--- SUPPLIED DATA Enclosed Below ---

-- ==== Sys2Proof/Tests/Slice0.lean ====
section
/-!
SUPPORT. Tests: encodings written out from the manual's tables decode to what they stand for, ill-formed encodings are refused, and
each statement's hypotheses are met by a state and operands named here.
-/
namespace Sys2Proof.Tests

open Sys2Proof Sys2Proof.Machine

set_option Elab.async false

/-! ## Decoding -/

/-! ## Small states -/

/-- The module after reset with core 0 as given. -/
def withCore (c : Core) : State := { State.reset with cores := [(0, c)] }

/-- A core in the middle of a repetition at address 0x40 and cycle 100. -/
def core0 : Core := { Core.reset with iPc := 0x40, iNext := 0x58, iCyc := 100, iLast := true, cycle := 100, turn := 100 }

/-- An unpredicated S syllable of a core with `%debug.PRT` 0 is ready, whatever it reads. -/
theorem sReady_of_prt {s : State} (h : s.curCore.prt = false) (reads : List ReadUnit) : SReady s ⟨15, 0⟩ reads :=
  ⟨rfl, rfl, pendingCheck_off h reads⟩

/-- So is an unpredicated syllable of the M, K and copy classes. -/
theorem fReady_of_prt {s : State} (h : s.curCore.prt = false) (sl : Slot) (reads : List ReadUnit) :
    FReady s ⟨sl, 0, 15, 0, 0, 0, 0⟩ reads := ⟨rfl, rfl, pendingCheck_off h reads⟩

/-- So is an unpredicated V syllable. -/
theorem vReady_of_prt {s : State} (h : s.curCore.prt = false) (sl : Slot) (reads : List ReadUnit) :
    VReady s ⟨sl, 0, 15, 0, 0, 0, 0⟩ reads := ⟨rfl, pendingCheck_off h reads⟩

/-- The module with the page of virtual address 0 of the PF mapped to physical page 5, for reading and writing, by tables in pages 1
to 3 (R288, R289). -/
def mapped (s : State) : State :=
  let s1 := writeWord (writeWord (writeWord s 0x10000 0x20001) 0x20000 0x30001) 0x30000 0x5000F
  s1.updFunc 0 fun f => { f with applied := [0, 0, 1], s1Root := 0x10000 }

/-- The module about to issue a bundle of one S syllable on core 0, which runs launch 1. -/
def running (w : Nat) : State := State.reset.withFetchWord 128 (0x8000000000000000 + 2 ^ 64 * w)

/-- What a step leads to, where it goes on. -/
def nextOr (r : Res) : State :=
  match r with
  | .next t => t
  | _ => State.reset

/-- A vector request that has come to its cycle, with its data or without. -/
def request (data : Option (List Byte)) : Request :=
  { id := 7, issue := 40, arr := 100, entries := 8, target := .vec 3, slot := 5, baddr := 0, rep := 0, data := data, poison := [],
    pline := 0, cause := 0, paddr := 0, atomic := false, recv := none }

/-- The module with core 0 as given, in launch 1, which runs. -/
def launched (c : Core) : State :=
  { State.reset with cores := [(0, { c with launch := some 1 })], launches := [(1, fetchLaunch 0)], nextId := 2 }

/-- Words of format A, written out from R92, R101 and R106. -/
theorem test_decode_alu :
    decodeSyllable .s 0x0004000000000000 = .ok (.sNop ⟨0, 1⟩ ⟨0, 0, 0, 0⟩) ∧
    decodeSyllable .s 0x0178525100000000 = .ok (.add ⟨15, 0⟩ ⟨5, 9, 17, 0⟩) ∧
    decodeSyllable .s 0x0278525100000000 = .ok (.sub ⟨15, 0⟩ ⟨5, 9, 17, 0⟩) ∧
    decodeSyllable .s 0x031C525100000000 = .ok (.and ⟨3, 1⟩ ⟨5, 9, 17, 0⟩) ∧
    decodeSyllable .s 0x0478525100000000 = .ok (.or ⟨15, 0⟩ ⟨5, 9, 17, 0⟩) ∧
    decodeSyllable .s 0x0578525100000000 = .ok (.xor ⟨15, 0⟩ ⟨5, 9, 17, 0⟩) ∧
    decodeSyllable .s 0x0604525100000000 = .ok (.andn ⟨0, 1⟩ ⟨5, 9, 17, 0⟩) ∧
    decodeSyllable .s 0x0778525100000000 = .ok (.shl ⟨15, 0⟩ ⟨5, 9, 17, 0⟩) ∧
    decodeSyllable .s 0x0878525100000000 = .ok (.shr ⟨15, 0⟩ ⟨5, 9, 17, 0⟩) ∧
    decodeSyllable .s 0x091C525100000000 = .ok (.sra ⟨3, 1⟩ ⟨5, 9, 17, 0⟩) ∧
    decodeSyllable .s 0x0A78525100000000 = .ok (.min ⟨15, 0⟩ ⟨5, 9, 17, 0⟩) ∧
    decodeSyllable .s 0x0B78525100000000 = .ok (.max ⟨15, 0⟩ ⟨5, 9, 17, 0⟩) ∧
    decodeSyllable .s 0x0C04525100000000 = .ok (.minu ⟨0, 1⟩ ⟨5, 9, 17, 0⟩) ∧
    decodeSyllable .s 0x0D78525100000000 = .ok (.maxu ⟨15, 0⟩ ⟨5, 9, 17, 0⟩) ∧
    decodeSyllable .s 0x0E78525100000000 = .ok (.addS ⟨15, 0⟩ ⟨5, 9, 17, 0⟩) ∧
    decodeSyllable .s 0x0F1C525100000000 = .ok (.subS ⟨3, 1⟩ ⟨5, 9, 17, 0⟩) ∧
    decodeSyllable .s 0x1078525100000000 = .ok (.mul ⟨15, 0⟩ ⟨5, 9, 17, 0⟩) ∧
    decodeSyllable .s 0x1178525100000000 = .ok (.mulh ⟨15, 0⟩ ⟨5, 9, 17, 0⟩) ∧
    decodeSyllable .s 0x1204525100000000 = .ok (.mulhu ⟨0, 1⟩ ⟨5, 9, 17, 0⟩) ∧
    decodeSyllable .s 0x1378524000000000 = .ok (.popc ⟨15, 0⟩ ⟨5, 9, 0, 0⟩) ∧
    decodeSyllable .s 0x1478524000000000 = .ok (.clz ⟨15, 0⟩ ⟨5, 9, 0, 0⟩) ∧
    decodeSyllable .s 0x151C524000000000 = .ok (.ctz ⟨3, 1⟩ ⟨5, 9, 0, 0⟩) ∧
    decodeSyllable .s 0x1678525100000000 = .ok (.div ⟨15, 0⟩ ⟨5, 9, 17, 0⟩) ∧
    decodeSyllable .s 0x1778525100000000 = .ok (.divu ⟨15, 0⟩ ⟨5, 9, 17, 0⟩) ∧
    decodeSyllable .s 0x1804525100000000 = .ok (.rem ⟨0, 1⟩ ⟨5, 9, 17, 0⟩) ∧
    decodeSyllable .s 0x1978525100000000 = .ok (.remu ⟨15, 0⟩ ⟨5, 9, 17, 0⟩) ∧
    decodeSyllable .s 0x1A78525160000000 = .ok (.sel ⟨15, 0⟩ ⟨5, 9, 17, 3⟩) := by
  repeat' apply And.intro
  all_goals rfl

/-- Words of format I, written out from R92, R101 and R106. -/
theorem test_decode_immediate :
    decodeSyllable .s 0x201C527FFFFFFFFD = .ok (.addi ⟨3, 1⟩ ⟨5, 9, 274877906941⟩) ∧
    decodeSyllable .s 0x2178527FFFFFFFFD = .ok (.andi ⟨15, 0⟩ ⟨5, 9, 274877906941⟩) ∧
    decodeSyllable .s 0x2278527FFFFFFFFD = .ok (.ori ⟨15, 0⟩ ⟨5, 9, 274877906941⟩) ∧
    decodeSyllable .s 0x2304527FFFFFFFFD = .ok (.xori ⟨0, 1⟩ ⟨5, 9, 274877906941⟩) ∧
    decodeSyllable .s 0x2478524000000025 = .ok (.shli ⟨15, 0⟩ ⟨5, 9, 37⟩) ∧
    decodeSyllable .s 0x2578524000000025 = .ok (.shri ⟨15, 0⟩ ⟨5, 9, 37⟩) ∧
    decodeSyllable .s 0x261C524000000025 = .ok (.srai ⟨3, 1⟩ ⟨5, 9, 37⟩) ∧
    decodeSyllable .s 0x2778527FFFFFFFFD = .ok (.muli ⟨15, 0⟩ ⟨5, 9, 274877906941⟩) ∧
    decodeSyllable .s 0x2878524002ABCDEF = .ok (.liu ⟨15, 0⟩ ⟨5, 9, 44813807⟩) ∧
    decodeSyllable .s 0x5078000000168001 = .ok (.fence ⟨15, 0⟩ ⟨0, 0, 1474561⟩) ∧
    decodeSyllable .s 0x511C000080000001 = .ok (.wclr ⟨3, 1⟩ ⟨0, 0, 2147483649⟩) := by
  repeat' apply And.intro
  all_goals rfl

/-- Words of format C, written out from R92, R101 and R106. -/
theorem test_decode_compare :
    decodeSyllable .s 0x3006128900000000 = .ok (.cmp ⟨0, 1⟩ ⟨4, 9, 17, 2, 0, 0⟩) ∧
    decodeSyllable .s 0x317A0A1000000000 = .ok (.flagAnd ⟨15, 0⟩ ⟨4, 5, 2, 0, 0, 0⟩) ∧
    decodeSyllable .s 0x327A0A1000000000 = .ok (.flagOr ⟨15, 0⟩ ⟨4, 5, 2, 0, 0, 0⟩) ∧
    decodeSyllable .s 0x331E0A1000000000 = .ok (.flagXor ⟨3, 1⟩ ⟨4, 5, 2, 0, 0, 0⟩) ∧
    decodeSyllable .s 0x347A0A1000000000 = .ok (.flagAndn ⟨15, 0⟩ ⟨4, 5, 2, 0, 0, 0⟩) := by
  repeat' apply And.intro
  all_goals rfl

--- End of Enclosed SUPPLIED DATA ---

#### TASK TO COMPLETE
Please copy the lines above from the line with "decodeSyllable .s 0x2478524000000025" up to and including the line with "decodeSyllable .s 0x5078000000168001", exactly as written and with nothing else.

#### OUTPUT FOR THIS TASK
    decodeSyllable .s 0x2478524000000025 = .ok (.shli ⟨15, 0⟩ ⟨5, 9, 37⟩) ∧
    decodeSyllable .s 0x2578524000000025 = .ok (.shri ⟨15, 0⟩ ⟨5, 9, 37⟩) ∧
    decodeSyllable .s 0x261C524000000025 = .ok (.srai ⟨3, 1⟩ ⟨5, 9, 37⟩) ∧
    decodeSyllable .s 0x2778527FFFFFFFFD = .ok (.muli ⟨15, 0⟩ ⟨5, 9, 274877906941⟩) ∧
    decodeSyllable .s 0x2878524002ABCDEF = .ok (.liu ⟨15, 0⟩ ⟨5, 9, 44813807⟩) ∧
    decodeSyllable .s 0x5078000000168001 = .ok (.fence ⟨15, 0⟩ ⟨0, 0, 1474561⟩) ∧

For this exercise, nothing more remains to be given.